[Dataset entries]
= = =

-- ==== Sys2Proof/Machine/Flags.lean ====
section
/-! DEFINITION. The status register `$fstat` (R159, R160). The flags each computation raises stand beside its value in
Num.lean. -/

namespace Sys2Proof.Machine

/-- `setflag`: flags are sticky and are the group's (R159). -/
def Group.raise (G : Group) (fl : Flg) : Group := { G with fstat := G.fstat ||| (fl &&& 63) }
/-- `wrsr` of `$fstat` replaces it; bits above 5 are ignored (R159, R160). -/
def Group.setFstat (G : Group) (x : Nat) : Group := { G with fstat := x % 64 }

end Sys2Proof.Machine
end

= = =

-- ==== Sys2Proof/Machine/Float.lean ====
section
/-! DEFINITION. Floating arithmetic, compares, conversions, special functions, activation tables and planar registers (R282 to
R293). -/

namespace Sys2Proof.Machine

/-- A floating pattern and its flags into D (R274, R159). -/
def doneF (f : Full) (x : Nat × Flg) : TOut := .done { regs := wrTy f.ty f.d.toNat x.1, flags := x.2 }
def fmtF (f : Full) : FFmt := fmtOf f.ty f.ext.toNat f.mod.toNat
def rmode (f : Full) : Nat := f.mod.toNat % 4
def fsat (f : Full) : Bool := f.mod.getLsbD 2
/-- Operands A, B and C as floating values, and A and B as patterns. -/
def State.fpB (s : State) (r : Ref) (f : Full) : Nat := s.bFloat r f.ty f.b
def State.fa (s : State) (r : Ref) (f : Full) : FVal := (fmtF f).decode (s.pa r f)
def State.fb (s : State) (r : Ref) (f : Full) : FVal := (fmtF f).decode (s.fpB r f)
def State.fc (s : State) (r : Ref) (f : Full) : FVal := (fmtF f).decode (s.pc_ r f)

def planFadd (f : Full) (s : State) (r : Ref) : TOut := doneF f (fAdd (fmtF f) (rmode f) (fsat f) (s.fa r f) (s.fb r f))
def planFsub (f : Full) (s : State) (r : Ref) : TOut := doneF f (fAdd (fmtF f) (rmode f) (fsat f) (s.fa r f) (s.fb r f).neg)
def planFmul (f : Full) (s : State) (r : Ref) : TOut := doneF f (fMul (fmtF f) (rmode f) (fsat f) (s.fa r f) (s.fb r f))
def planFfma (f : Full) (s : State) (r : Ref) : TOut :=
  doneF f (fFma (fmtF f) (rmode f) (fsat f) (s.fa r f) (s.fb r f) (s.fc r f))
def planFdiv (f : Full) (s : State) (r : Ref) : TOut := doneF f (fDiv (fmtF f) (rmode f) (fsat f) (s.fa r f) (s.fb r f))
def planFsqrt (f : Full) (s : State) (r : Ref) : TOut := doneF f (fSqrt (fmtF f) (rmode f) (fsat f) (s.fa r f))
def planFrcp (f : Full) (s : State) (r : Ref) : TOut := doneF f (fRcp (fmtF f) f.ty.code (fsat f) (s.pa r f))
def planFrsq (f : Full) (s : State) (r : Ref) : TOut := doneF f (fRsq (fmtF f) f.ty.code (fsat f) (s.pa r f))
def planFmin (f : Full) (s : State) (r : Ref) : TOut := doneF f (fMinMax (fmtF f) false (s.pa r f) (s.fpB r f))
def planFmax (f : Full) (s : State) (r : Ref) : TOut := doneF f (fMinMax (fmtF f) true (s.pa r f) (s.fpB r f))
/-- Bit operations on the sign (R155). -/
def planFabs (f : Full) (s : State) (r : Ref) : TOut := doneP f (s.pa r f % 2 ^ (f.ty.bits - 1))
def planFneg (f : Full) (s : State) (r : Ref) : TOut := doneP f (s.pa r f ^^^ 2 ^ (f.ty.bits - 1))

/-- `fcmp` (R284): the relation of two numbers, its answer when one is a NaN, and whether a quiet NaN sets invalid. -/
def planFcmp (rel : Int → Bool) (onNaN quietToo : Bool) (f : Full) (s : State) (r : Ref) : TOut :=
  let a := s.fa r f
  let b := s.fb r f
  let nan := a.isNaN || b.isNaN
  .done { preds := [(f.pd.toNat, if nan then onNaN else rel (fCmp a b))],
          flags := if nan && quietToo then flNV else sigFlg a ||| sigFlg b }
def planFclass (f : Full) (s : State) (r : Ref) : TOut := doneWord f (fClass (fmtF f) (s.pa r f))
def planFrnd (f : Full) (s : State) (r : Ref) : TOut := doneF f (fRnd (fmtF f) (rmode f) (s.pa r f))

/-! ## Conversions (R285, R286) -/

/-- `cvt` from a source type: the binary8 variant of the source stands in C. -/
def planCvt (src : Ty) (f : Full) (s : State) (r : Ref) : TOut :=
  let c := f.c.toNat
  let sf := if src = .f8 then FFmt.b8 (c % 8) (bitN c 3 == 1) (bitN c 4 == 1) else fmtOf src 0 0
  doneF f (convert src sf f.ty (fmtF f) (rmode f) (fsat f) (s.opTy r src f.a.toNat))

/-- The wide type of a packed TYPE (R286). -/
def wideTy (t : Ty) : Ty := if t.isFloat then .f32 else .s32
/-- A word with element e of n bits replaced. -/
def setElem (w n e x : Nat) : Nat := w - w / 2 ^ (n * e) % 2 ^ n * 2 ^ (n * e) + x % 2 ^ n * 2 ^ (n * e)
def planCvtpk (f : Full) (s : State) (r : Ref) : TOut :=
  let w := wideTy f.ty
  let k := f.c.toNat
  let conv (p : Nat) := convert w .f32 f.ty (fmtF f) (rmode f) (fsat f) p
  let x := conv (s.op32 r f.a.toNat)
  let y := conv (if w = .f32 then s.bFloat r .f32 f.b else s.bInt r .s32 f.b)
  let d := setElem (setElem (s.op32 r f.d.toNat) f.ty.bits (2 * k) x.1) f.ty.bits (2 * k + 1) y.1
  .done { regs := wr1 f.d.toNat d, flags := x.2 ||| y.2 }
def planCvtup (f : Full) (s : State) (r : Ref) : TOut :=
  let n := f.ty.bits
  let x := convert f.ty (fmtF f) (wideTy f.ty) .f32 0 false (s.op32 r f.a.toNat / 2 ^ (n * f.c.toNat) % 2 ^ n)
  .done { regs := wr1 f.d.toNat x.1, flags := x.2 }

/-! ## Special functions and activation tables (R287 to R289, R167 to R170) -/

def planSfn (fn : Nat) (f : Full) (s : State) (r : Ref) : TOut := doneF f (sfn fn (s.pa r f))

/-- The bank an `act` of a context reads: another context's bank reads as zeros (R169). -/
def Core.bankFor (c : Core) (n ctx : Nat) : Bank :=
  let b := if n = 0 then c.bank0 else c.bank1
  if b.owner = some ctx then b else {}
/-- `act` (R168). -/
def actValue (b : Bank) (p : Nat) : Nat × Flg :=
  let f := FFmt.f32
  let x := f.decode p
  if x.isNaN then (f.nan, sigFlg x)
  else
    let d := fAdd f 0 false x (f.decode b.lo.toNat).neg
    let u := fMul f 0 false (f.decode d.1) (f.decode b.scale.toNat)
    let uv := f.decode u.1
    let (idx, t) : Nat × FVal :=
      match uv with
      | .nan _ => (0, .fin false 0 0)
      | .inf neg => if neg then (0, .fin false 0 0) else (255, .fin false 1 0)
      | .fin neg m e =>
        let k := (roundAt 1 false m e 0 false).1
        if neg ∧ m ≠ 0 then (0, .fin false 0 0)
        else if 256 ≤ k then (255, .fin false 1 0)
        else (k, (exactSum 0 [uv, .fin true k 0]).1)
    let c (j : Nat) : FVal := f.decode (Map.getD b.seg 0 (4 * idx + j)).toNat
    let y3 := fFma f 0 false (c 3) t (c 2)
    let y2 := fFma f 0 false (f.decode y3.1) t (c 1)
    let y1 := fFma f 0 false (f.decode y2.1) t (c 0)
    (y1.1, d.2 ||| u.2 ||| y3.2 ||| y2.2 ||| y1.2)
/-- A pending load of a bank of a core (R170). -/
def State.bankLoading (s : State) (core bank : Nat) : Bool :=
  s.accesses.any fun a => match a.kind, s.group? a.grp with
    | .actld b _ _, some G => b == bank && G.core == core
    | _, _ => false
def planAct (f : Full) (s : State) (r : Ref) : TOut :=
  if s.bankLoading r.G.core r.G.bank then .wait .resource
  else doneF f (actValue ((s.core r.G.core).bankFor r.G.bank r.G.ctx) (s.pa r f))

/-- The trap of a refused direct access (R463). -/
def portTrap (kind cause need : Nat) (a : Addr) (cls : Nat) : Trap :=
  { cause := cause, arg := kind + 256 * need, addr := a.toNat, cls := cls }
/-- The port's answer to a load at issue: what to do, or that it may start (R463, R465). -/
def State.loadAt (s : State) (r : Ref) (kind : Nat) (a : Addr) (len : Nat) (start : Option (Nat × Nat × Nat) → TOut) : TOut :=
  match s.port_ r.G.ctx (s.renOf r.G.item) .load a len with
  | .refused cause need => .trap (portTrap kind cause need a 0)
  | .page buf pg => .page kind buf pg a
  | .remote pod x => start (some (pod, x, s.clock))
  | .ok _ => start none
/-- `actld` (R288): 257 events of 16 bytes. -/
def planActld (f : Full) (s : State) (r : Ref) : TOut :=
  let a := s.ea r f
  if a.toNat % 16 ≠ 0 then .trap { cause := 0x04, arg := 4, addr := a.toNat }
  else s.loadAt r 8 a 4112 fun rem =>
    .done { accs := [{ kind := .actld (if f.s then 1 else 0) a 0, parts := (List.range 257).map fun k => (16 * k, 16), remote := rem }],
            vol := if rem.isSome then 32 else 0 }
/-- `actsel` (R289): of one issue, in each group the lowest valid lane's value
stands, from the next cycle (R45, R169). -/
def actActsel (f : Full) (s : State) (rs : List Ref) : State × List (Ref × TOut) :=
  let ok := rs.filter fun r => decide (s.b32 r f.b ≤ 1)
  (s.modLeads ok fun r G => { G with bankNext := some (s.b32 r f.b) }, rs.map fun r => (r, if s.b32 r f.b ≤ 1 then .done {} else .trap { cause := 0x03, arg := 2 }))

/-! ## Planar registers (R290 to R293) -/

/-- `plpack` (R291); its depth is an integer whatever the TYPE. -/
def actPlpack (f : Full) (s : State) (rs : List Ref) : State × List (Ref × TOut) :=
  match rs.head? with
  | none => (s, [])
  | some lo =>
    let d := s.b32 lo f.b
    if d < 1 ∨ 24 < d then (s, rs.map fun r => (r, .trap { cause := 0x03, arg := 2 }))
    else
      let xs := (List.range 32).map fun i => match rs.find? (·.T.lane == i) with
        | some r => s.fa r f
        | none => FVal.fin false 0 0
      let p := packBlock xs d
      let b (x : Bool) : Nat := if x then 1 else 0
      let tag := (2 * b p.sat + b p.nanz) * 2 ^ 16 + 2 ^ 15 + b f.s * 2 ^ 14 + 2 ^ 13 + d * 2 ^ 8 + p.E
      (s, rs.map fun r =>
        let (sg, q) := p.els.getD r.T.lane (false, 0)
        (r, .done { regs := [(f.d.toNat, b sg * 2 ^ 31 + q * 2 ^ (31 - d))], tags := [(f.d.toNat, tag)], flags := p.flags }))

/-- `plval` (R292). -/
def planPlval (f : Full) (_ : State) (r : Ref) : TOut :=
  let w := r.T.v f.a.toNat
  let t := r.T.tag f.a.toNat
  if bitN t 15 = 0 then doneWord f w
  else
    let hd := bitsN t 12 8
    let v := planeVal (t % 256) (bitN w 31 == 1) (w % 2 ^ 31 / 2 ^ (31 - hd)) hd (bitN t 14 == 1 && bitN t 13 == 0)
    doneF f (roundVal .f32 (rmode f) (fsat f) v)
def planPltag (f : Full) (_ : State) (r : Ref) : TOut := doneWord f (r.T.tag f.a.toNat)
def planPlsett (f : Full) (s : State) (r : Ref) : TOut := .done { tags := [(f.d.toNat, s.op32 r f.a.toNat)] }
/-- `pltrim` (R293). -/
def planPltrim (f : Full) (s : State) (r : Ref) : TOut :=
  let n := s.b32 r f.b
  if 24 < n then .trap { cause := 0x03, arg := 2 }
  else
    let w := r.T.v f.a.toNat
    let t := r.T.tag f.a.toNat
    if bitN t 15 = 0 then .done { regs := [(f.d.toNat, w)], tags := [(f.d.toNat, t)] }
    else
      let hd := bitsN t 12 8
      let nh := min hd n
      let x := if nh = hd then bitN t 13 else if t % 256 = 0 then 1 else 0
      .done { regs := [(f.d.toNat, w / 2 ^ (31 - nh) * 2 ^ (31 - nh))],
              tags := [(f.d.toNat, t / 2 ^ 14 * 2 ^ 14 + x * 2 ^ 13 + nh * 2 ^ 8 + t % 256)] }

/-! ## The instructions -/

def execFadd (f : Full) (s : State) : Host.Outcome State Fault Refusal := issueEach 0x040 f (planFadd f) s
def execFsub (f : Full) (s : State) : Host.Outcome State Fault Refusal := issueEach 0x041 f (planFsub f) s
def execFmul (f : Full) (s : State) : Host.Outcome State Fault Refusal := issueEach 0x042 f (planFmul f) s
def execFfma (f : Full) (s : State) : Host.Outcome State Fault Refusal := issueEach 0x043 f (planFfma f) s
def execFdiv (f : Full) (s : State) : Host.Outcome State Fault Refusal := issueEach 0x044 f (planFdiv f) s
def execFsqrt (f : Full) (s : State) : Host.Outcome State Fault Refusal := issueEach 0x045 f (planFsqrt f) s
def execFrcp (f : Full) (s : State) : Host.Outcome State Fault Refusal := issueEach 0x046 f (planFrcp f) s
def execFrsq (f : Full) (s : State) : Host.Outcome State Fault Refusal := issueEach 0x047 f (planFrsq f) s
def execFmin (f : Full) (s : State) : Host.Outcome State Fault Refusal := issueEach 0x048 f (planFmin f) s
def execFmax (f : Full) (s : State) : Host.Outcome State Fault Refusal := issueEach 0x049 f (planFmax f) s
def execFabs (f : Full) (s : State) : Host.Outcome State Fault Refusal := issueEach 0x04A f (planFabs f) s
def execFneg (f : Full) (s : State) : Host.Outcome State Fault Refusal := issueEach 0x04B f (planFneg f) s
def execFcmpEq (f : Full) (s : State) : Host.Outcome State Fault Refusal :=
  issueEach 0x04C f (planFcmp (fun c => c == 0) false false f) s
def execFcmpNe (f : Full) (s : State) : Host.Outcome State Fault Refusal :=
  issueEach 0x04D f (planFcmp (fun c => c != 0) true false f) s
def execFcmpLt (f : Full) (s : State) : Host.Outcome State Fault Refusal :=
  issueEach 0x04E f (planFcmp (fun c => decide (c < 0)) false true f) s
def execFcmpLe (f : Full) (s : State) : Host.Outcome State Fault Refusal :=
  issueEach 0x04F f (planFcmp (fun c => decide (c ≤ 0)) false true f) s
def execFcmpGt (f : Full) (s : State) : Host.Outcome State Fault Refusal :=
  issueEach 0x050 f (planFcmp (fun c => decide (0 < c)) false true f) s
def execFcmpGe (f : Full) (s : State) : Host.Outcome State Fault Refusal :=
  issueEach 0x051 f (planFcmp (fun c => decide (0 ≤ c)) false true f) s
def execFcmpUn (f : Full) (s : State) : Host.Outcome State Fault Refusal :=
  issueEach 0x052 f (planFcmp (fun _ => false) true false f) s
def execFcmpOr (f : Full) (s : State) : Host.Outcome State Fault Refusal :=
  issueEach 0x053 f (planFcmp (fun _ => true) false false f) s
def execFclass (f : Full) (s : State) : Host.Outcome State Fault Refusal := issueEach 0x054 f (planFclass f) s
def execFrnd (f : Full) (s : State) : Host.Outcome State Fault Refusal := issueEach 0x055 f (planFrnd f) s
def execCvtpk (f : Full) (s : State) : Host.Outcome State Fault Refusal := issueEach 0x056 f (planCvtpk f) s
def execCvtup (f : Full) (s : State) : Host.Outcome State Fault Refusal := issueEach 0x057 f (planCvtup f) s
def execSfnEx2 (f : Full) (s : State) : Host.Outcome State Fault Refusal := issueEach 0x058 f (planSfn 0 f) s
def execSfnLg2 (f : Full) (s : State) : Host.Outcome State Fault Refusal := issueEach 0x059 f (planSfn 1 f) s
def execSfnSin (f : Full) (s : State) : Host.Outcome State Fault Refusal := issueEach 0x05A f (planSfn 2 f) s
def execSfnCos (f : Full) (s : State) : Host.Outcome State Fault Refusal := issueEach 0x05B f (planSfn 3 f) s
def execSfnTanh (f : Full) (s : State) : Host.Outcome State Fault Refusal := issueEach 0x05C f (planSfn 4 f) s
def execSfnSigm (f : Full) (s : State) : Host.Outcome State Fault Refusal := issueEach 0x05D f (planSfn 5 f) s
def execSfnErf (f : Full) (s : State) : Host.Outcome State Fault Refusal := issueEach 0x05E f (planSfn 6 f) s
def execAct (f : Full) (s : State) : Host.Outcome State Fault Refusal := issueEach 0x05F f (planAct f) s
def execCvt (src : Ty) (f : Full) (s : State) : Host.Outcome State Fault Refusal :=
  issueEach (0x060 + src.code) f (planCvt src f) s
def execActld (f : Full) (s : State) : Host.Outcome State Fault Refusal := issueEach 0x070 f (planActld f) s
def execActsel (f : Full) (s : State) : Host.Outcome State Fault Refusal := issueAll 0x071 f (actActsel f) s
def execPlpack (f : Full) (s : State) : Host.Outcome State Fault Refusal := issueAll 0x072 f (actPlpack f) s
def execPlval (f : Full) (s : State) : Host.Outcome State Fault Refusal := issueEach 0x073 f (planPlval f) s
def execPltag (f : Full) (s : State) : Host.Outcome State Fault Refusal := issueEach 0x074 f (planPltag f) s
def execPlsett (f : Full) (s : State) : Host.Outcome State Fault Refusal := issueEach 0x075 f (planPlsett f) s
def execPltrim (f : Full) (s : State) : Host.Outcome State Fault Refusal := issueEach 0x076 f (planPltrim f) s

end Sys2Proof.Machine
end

= = =

- **TASK ITEM**
I need every line of the data that has the word "refused"; please list them.

- **SOLUTION**
/-- The trap of a refused direct access (R463). -/
  | .refused cause need => .trap (portTrap kind cause need a 0)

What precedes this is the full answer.